*What you will do*
Skip every line before the one containing "v.rng.katStatus = Status.code", then copy that line and the rest of the entries below exactly, through the last line.
━━━━━━━━━━━━━━━━━━━━
/-- CORE_SELF_TEST_END, CORE_POOL_SWITCH, CORE_RETEST, CORE_TAKE_OFFLINE, PKE_CORE_RETEST (R163, R171, R179, R180, R182): a test that has
run its time makes the core idle or OFFLINE; a moving core with nothing to run switches; RETEST starts the test of a FAILED core or an
idle one with nothing bound; a running core goes OFFLINE after its job. -/
def CoresTestAndSwitch : Prop :=
  (∀ (n : Fin 96) p t s e, stopped s 2 = false → (Machine.core s n).state = .selfTest ∨ (Machine.core s n).state = .failed →
    coreTestEnd s n = some e → e ≤ (advance s t).now →
    Runs (.coreSelfTestEnd n p t) s fun u => (Machine.core u n).state = if p then .idle else .offline) ∧
  (∀ (n : Fin 96) t s, stopped s 2 = false → (Machine.core s n).moving = true → (Machine.core s n).running = none → (Machine.core s n).staged = none →
    s.psg.bound.any (·.core == n.val) = false →
    Runs (.corePoolSwitch n t) s fun u => ∃ v, u = settlePool v ∧ (Machine.core v n).moving = false ∧ (Machine.core v n).switched = true ∧
      v.pke.target = s.pke.target) ∧
  (∀ m (n : Fin 96) s, m.isSecure = true → (Machine.core s n).state = .failed →
    Runs (.coreRetest m n) s fun u => (Machine.core u n).state = .selfTest) ∧
  (∀ m (n : Fin 96) s, m.isSecure = false →
    Runs (.coreRetest m n) s fun u => u = refuseAccess s m (0x100004 + n * 0x1000) true) ∧
  (∀ m (n : Fin 96) s r, m.isSecure = true → (Machine.core s n).running = some r →
    Runs (.coreTakeOffline m n) s fun u => (Machine.core u n).takeOffline = true ∧ (Machine.core u n).running = some r) ∧
  (∀ m (n : Fin 96) s, m.isSecure = true → (Machine.core s n).running = none → s.psg.bound = [] →
    Runs (.coreTakeOffline m n) s fun u => (Machine.core u n).state = .offline ∧
      u.pke.waiting = ((Machine.core s n).staged.map unstaged).toList ++ s.pke.waiting) ∧
  (∀ c s, admitted s c 0x0340 = true → c.nat 9 ≤ 95 → (Machine.core s (c.nat 9)).state = .idle → coreLoaded s (c.nat 9) = false →
    Runs (.pkeCoreRetest c) s fun u => AnsweredOk u c [] ∧ (Machine.core u (c.nat 9)).state = .selfTest) ∧
  (∀ c s, admitted s c 0x0340 = true → c.nat 9 ≤ 95 → (Machine.core s (c.nat 9)).state = .busy →
    Runs (.pkeCoreRetest c) s fun u => u = answerBusy s c.reply 0xFFFFFFFF)

/-- PKE_POOL_STAGE, PKE_POOL_COMMIT, PKE_POOL_DISCARD, POOL_COMMIT, POOL_DISCARD (R170, R171, R181, R182): staging writes the SHADOW map;
a commit is refused while one is pending, with fewer than 8 SERVICE cores, or without its grant; one that passes makes the cores that
change pool move; DISCARD copies ACTIVE into SHADOW. -/
def PoolsAreCommitted : Prop :=
  (∀ c s, admitted s c 0x0330 = true → s.pke.target = none →
    Runs (.pkePoolStage c) s fun u => AnsweredOk u c [] ∧ u.pke.shadow = mapWords (c.bytes 0x17) ∧ u.pke.active = s.pke.active) ∧
  (∀ c s m, admitted s c 0x0330 = true → s.pke.target = some m →
    Runs (.pkePoolStage c) s fun u => u = answerBusy s c.reply 0xFFFFFFFF) ∧
  (∀ c s, admitted s c 0x0331 = true → poolCheck { s with pke := { s.pke with grant := true } } = none →
    Runs (.pkePoolCommit c) s fun u => ∀ v reasons, judgeQuorum s c (poolQuorum s c) = (v, reasons, none) →
      u = requestPool { v with pke := { v.pke with grant := true } } (some c.reply) reasons) ∧
  (∀ c s st, admitted s c 0x0331 = true → poolCheck { s with pke := { s.pke with grant := true } } = some st →
    Runs (.pkePoolCommit c) s fun u => u = requestPool { s with pke := { s.pke with grant := false } } (some c.reply) []) ∧
  (∀ c s, admitted s c 0x0332 = true → s.pke.target = none →
    Runs (.pkePoolDiscard c) s fun u => AnsweredOk u c [] ∧ u.pke.shadow = s.pke.active) ∧
  (∀ m s st, m.isSecure = true → poolCheck s = some st →
    Runs (.poolCommit m) s fun u => u.pke.commitErr = Status.code st ∧ u.pke.grant = false ∧ u.pke.active = s.pke.active ∧
      u.pke.target = s.pke.target) ∧
  (∀ m s, m.isSecure = true → poolCheck s = none →
    Runs (.poolCommit m) s fun u => ∃ v, u = settlePool v ∧ v.pke.target = some s.pke.shadow ∧ v.pke.commitErr = 0 ∧
      v.pke.grant = false ∧ ∀ n < 96, mapBit s.pke.active n ≠ mapBit s.pke.shadow n → (Machine.core v n).moving = true) ∧
  (∀ m s, m.isSecure = true → s.pke.target = none →
    Runs (.poolDiscard m) s fun u => u.pke.shadow = s.pke.active ∧ u.pke.active = s.pke.active) ∧
  (∀ m s, m.isSecure = false →
    Runs (.poolDiscard m) s fun u => u = refuseAccess s m 0x100820 true)

/-- PKE_CURVE_LOAD, PKE_CURVE_UNLOAD, PKE_CURVE_READ, PKE_POLICY_SET, PKE_POLICY_GET (R173, R174, R177, R182): a formed record goes to a
core for its checks where the domain's policy allows loaded curves; a curve that no key names is unloaded; a read answers the record; a
policy is set only under the domain's critical quorum. -/
def CurvesAndPolicies : Prop :=
  (∀ c s, admitted s c 0x0310 = true → c.body.bytes.length = 448 → curveFormed c.body.bytes = true → (domain s c.domain).policy = 1 →
    (s.pke.curves.free 0 256).isSome = true →
    Runs (.pkeCurveLoad c) s fun u => ∃ v : State, ∃ j : PkeJob, u = submit v c.caller (.pke j) ∧ v.eng.sources = s.eng.sources ∧
      j.curve = some c.body.bytes ∧ j.domain = c.domain ∧ j.reply = c.reply ∧ v.pke = s.pke) ∧
  (∀ c s, admitted s c 0x0310 = true → c.body.bytes.length ≠ 448 →
    Runs (.pkeCurveLoad c) s fun u => ∃ st, u = answerStatus s c.reply st) ∧
  (∀ c s, admitted s c 0x0311 = true → leastOf (curveGate s c (c.nat 0x1D) ++ [(curveUsed s c.domain (c.nat 0x1D), .busyLocked)]) = none →
    Runs (.pkeCurveUnload c) s fun u => AnsweredOk u c [] ∧ u.pke.curves = s.pke.curves.del (c.nat 0x1D)) ∧
  (∀ c s x, admitted s c 0x0312 = true → leastOf (curveGate s c (c.nat 0x1D)) = none → curve s (c.nat 0x1D) = some x →
    Runs (.pkeCurveRead c) s fun u => u = answerOk s c [] [.blob x.record]) ∧
  (∀ c s, admitted s c 0x0320 = true → c.nat 0x1C ≤ 1 →
    Runs (.pkePolicySet c) s fun u => UnderQuorum s c (plainQuorum s c 0x0320 [critical s c.domain]) u fun v reasons =>
      u = editDomain v c c.domain [.policy (c.nat 0x1C)] reasons) ∧
  (∀ c s, admitted s c 0x0320 = true → 1 < c.nat 0x1C →
    Runs (.pkePolicySet c) s fun u => u = answerStatus s c.reply .invalidParameter) ∧
  (∀ c s, admitted s c 0x0321 = true →
    Runs (.pkePolicyGet c) s fun u => u = answerOk s c [] [.item 0x1C (leBytes 1 (domain s c.domain).policy)])

/-- NOISE_SAMPLE, SPAN_END (R219, R225, R241): once XCLK has locked every cell takes one sample, which the pattern memory replaces while
the test source is on; before that nothing is sampled; a known-answer test whose cycles have passed ends; a span's estimates are replaced
only at its 65,536th sample. -/
def NoiseCellsSample : Prop :=
  (∀ bits t s, s.rng.sampling = true → s.rng.katRun = none → s.rng.testSource = false →
    Runs (.noiseSample bits t) s fun u => u = (List.range 16).foldl (fun s c => cellSample s c (bits.getLsbD c)) (advance s t)) ∧
  (∀ bits t s, s.rng.sampling = true → s.rng.katRun = none → s.rng.testSource = true →
    Runs (.noiseSample bits t) s fun u => ∃ v, v = (List.range 16).foldl (fun s' c => cellSample s' c (patternBit s)) (advance s t) ∧
      u.rng.patternPos = (v.rng.patternPos + 1) % 32768 ∧ u.rng.cells = v.rng.cells ∧ u.rng.fifo = v.rng.fifo) ∧
  (∀ bits t s, s.rng.sampling = false → s.rng.katRun = none → Runs (.noiseSample bits t) s fun u => u = advance s t) ∧
  (∀ bits t s k, s.rng.sampling = false → s.rng.katRun = some k → k.endsAt ≤ (advance s t).now → k.passes = true →
    Runs (.noiseSample bits t) s fun u => u.rng.katRun = none ∧ u.rng.katStatus = 0 ∧ u.rng.instances = s.rng.instances) ∧
  (∀ bits t s k, s.rng.sampling = false → s.rng.katRun = some k → k.endsAt ≤ (advance s t).now → k.passes = false → k.unit < 8 →
    k.reply = none → (inst s k.unit).priority = [] → (inst s k.unit).normal = [] →
    Runs (.noiseSample bits t) s fun u => ∃ v, (u = v ∨ u = failRng v) ∧ (inst v k.unit).state = 4 ∧ v.rng.katRun = none ∧
      v.rng.katStatus = Status.code .faultDetected ∧ v.lan.faultQ = s.lan.faultQ ++ [(6, k.unit)]) ∧
  (∀ (c : Fin 16) t s, (cell s c).spanPos = 65536 → Runs (.spanEnd c t) s fun u => cell u c = endSpan (cell s c)) ∧
  (∀ (c : Fin 16) t s, (cell s c).spanPos ≠ 65536 → Runs (.spanEnd c t) s fun u => u = advance s t)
━━━━━━━━━━━━━━━━━━━━
*Your solution*
      v.rng.katStatus = Status.code .faultDetected ∧ v.lan.faultQ = s.lan.faultQ ++ [(6, k.unit)]) ∧
  (∀ (c : Fin 16) t s, (cell s c).spanPos = 65536 → Runs (.spanEnd c t) s fun u => cell u c = endSpan (cell s c)) ∧
  (∀ (c : Fin 16) t s, (cell s c).spanPos ≠ 65536 → Runs (.spanEnd c t) s fun u => u = advance s t)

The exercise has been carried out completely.